Entrepreneur Terrence Thames discusses growing Cocoa Creative Agency, equity and inclusion in the business community


Cocoa Creative Agency was a side project that owner and creative director Terrence Thames worked on for years in between freelancing and doing video production for athletic departments at Iowa universities. 

He picked up the instinct for video around the age of 12 through volunteering at his church in Iowa City. In high school, he started working professionally for the city of Iowa City and nonprofits around Johnson County.

He slowly built the agency starting when he moved to Des Moines in 2010 and took the entrepreneurial venture full time five years ago.

Today, it has scaled to a full-service creative agency, the largest one in Iowa that is Black-owned, serving clients locally and across the country. 

Thames said some strategies to growing his business amid a lack of representation in the industry have been to “move in different circles” to gain exposure among a range of people and commit some of the company’s financial resources to establishing a presence in spaces where he wants Cocoa Creative to be known.

The Business Record caught up with Thames.

This Q&A has been lightly edited for clarity and length.

What drew you to the creative services field?
I think early on I liked video production because I think I took to it pretty easily, and also, it served a purpose. I was able to do video editing because someone in my church needed that and showed me how to do it. It switched later on where I really was interested in doing more things than just video and building a small website turned into having a graphic design program. The proximity to serve tapped into the skill sets that I have, so thus the business grew. At first it was just me and what I could do. Later on it was what the team could do, and I could step back and think differently about how can I use my mind and how can I see us adding a solution that is different from just my skill set. I wanted to get into storytelling because representation matters a lot to me. I could start to see where there was lack of representation. I would watch TV and be like, “Oh man, why aren’t there more commercials with Black people in them?” I thought I could do that. I could edit that. I could film that. So I started to associate what the business could do with where I saw we could add value. Now we’re at a place where although we are full service, our sweet spot is not only storytelling but offering digital solutions for clients who certainly want to be connected with culture, but also want to have their branding and marketing implemented in a way that makes sense across multiple digital platforms.

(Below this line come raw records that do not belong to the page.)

theorem sleepUs_apply (d : Time) (k : Unit → Prog) : sleepUs d k = .act (.sleep d) fun _ => k () := rfl

theorem sleepMs_apply (d : Nat) (k : Unit → Prog) : sleepMs d k = .act (.sleep (d * 1000)) fun _ => k () := rfl

theorem memRead_apply (off : Word) (k : Word → Prog) :
    memRead off k = .act (.read off) fun a => k a.asWord := rfl

theorem readTime_apply (k : Time → Prog) : readTime k = .act .time fun a => k a.asTime := rfl

theorem sampleShutdown_apply (k : Bool → Prog) :
    sampleShutdown k = .act .sampleShutdown fun a => k a.asFlag := rfl

theorem sampleDone_apply (k : Bool → Prog) : sampleDone k = .act .sampleDone fun a => k a.asFlag := rfl

theorem awaitDone_apply (b : Bool) (k : Bool → Prog) :
    awaitDone b k = .act (.awaitDone b) fun a => k a.asFlag := rfl

theorem pollShutdown_apply (k : Unit → Prog) : pollShutdown k = .act .pollShutdown fun _ => k () := rfl

theorem readRbStatus_apply (k : Status → Prog) :
    readRbStatus k = .act .readRbStatus fun a => k a.asStatus := rfl

theorem claim_apply (sel : Selector) (i : Nat) (k : Bool → Prog) :
    claim sel i k = .act (.claim sel i) fun a => k a.asFlag := rfl

theorem testAndClear_apply (fired : Bool) (k : Option (Option Selector × List Slot) → Prog) :
    testAndClear fired k = .act (.testAndClear fired) fun a => k a.asOwner := rfl

/-! ### Runs -/

/-- Where nothing is scheduled, nothing moves between two actions. -/
theorem State.interfere_quiet {s : State} (h : s.quiet) : s.interfere = s := by
  unfold State.quiet at h
  obtain ⟨banks, enabled, shutdown, now, mmio, phy, sram, uncommitted, plat, phyAuto, inputs, sched, turn, epoch, cur,
    busPort, busLane, trace⟩ := s
  subst h
  rfl

theorem run_ret (who : Runner) (hist : List Resp) (st : Status) (s : State) :
    run who hist (.ret st) s = s.finish who := rfl

/-- One action of a run where nothing else moves. -/
theorem run_act (who : Runner) (hist : List Resp) (r : Req) (k : Resp → Prog) {s : State} (h : s.quiet) :
    run who hist (.act r k) s =
      match performReq who.inst r s with
      | (none, s2) => s2.suspend who (r.heldAt hist)
      | (some a, s2) => run who (hist ++ [a]) (k a) s2 := by
  have hi : (if r.visible = true then s.interfere else s) = s := by
    split
    · exact State.interfere_quiet h
    · rfl
  conv => lhs; unfold run
  simp only [hi, ne_eq, not_true_eq_false, if_false] <;> rfl

theorem run_act_some (who : Runner) (hist : List Resp) (r : Req) (k : Resp → Prog) {s t : State} {a : Resp}
    (h : s.quiet) (hp : performReq who.inst r s = (some a, t)) :
    run who hist (.act r k) s = run who (hist ++ [a]) (k a) t := by
  rw [run_act who hist r k h, hp]

theorem run_act_none (who : Runner) (hist : List Resp) (r : Req) (k : Resp → Prog) {s t : State}
    (h : s.quiet) (hp : performReq who.inst r s = (none, t)) :
    run who hist (.act r k) s = t.suspend who (r.heldAt hist) := by
  rw [run_act who hist r k h, hp]

theorem run_memRead (who : Runner) (hist : List Resp) (off : Word) (k : Word → Prog) {s : State} (h : s.quiet) :
    run who hist (memRead off k) s =
      run who (hist ++ [.word (s.mmioRead off)]) (k (s.mmioRead off)) (s.record (.read off (s.mmioRead off))) :=
  run_act_some who hist _ _ h rfl

theorem run_memWrite (who : Runner) (hist : List Resp) (off v : Word) (k : Unit → Prog) {s : State}
    (h : s.quiet) :
    run who hist (memWrite off v k) s =
      run who (hist ++ [.unit]) (k ()) ((s.mmioWrite off v).record (.write off v)) :=
  run_act_some who hist _ _ h rfl

theorem run_readTime (who : Runner) (hist : List Resp) (k : Time → Prog) {s : State} (h : s.quiet) :
    run who hist (readTime k) s = run who (hist ++ [.time s.now]) (k s.now) s :=
  run_act_some who hist _ _ h rfl

theorem run_sleepUs (who : Runner) (hist : List Resp) (d : Time) (k : Unit → Prog) {s : State} (h : s.quiet) :
    run who hist (sleepUs d k) s = run who (hist ++ [.unit]) (k ()) (s.sleep d) :=
  run_act_some who hist _ _ h rfl

theorem run_sleepMs (who : Runner) (hist : List Resp) (d : Nat) (k : Unit → Prog) {s : State} (h : s.quiet) :
    run who hist (sleepMs d k) s = run who (hist ++ [.unit]) (k ()) (s.sleep (d * 1000)) :=
  run_act_some who hist _ _ h rfl

theorem run_sampleShutdown (who : Runner) (hist : List Resp) (k : Bool → Prog) {s : State} (h : s.quiet) :
    run who hist (sampleShutdown k) s = run who (hist ++ [.flag s.shutdown]) (k s.shutdown) s :=
  run_act_some who hist _ _ h rfl

theorem run_sampleDone (who : Runner) (hist : List Resp) (k : Bool → Prog) {s : State} (h : s.quiet) :
    run who hist (sampleDone k) s =
      run who (hist ++ [.flag (s.coreAt who.inst).done]) (k (s.coreAt who.inst).done) s :=
  run_act_some who hist _ _ h rfl

theorem run_readRbStatus (who : Runner) (hist : List Resp) (k : Status → Prog) {s : State} (h : s.quiet) :
    run who hist (readRbStatus k) s =
      run who (hist ++ [.status (s.coreAt who.inst).rbStatus]) (k (s.coreAt who.inst).rbStatus) s :=
  run_act_some who hist _ _ h rfl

Has furthering representation in marketing become part of Cocoa Creative’s work?
I think that’s a part of our future. That’s not really the biggest part of what we’re offering to clients. Government contracting that we do, that’s a bit more straightforward in the services that they want, but sometimes our experience does inform what kind of value we can offer. With government contracting, it’s a little bit different because they have specific projects and goals and expectations, but on the corporate side we have had the privilege of really being a part of certain cultural experiences and I think our value proposition is we are able to do that authentically. But we’re not really working with a lot of corporations at this time who specifically see us as being able to help them implement that strategy on behalf of them, but I’m hoping that’s a place where we can continue to grow. … I think that as corporations come along and they continue talking with Black and brown people, being front-facing in their marketing strategy with those audiences, as they identify the opportunity there, they will see us as a go-to resource for making sure that the strategy they use to implement that is done in the right way.

What have you learned as Cocoa Creative has become more involved in the business community?
I would say that as I have started moving in different places and contributing in stronger ways to the community, what I have seen is that I think people see your integrity through your actions, but you have to be about your business. Sometimes in this community, from a professional standpoint, you can get to certain places just by being articulate, carrying yourself well, having your looks together, you will get so far in this community, and in many communities. You’ll get to a certain level professionally, you can make a living for your family. And that’s cool, but when you talk about being a thought leader in certain spaces, that requires a certain level of research and understanding and self awareness in these spaces. When you come into a room, you want to be able to fill it up with your light, and I think that that kind of insight is a great thing to have about yourself. Being any kind of person where you understand your power and influence is in how you carry yourself, and how you see the world, and how you add value to people, that is the mark of someone that you want to be around no matter what room you’re in.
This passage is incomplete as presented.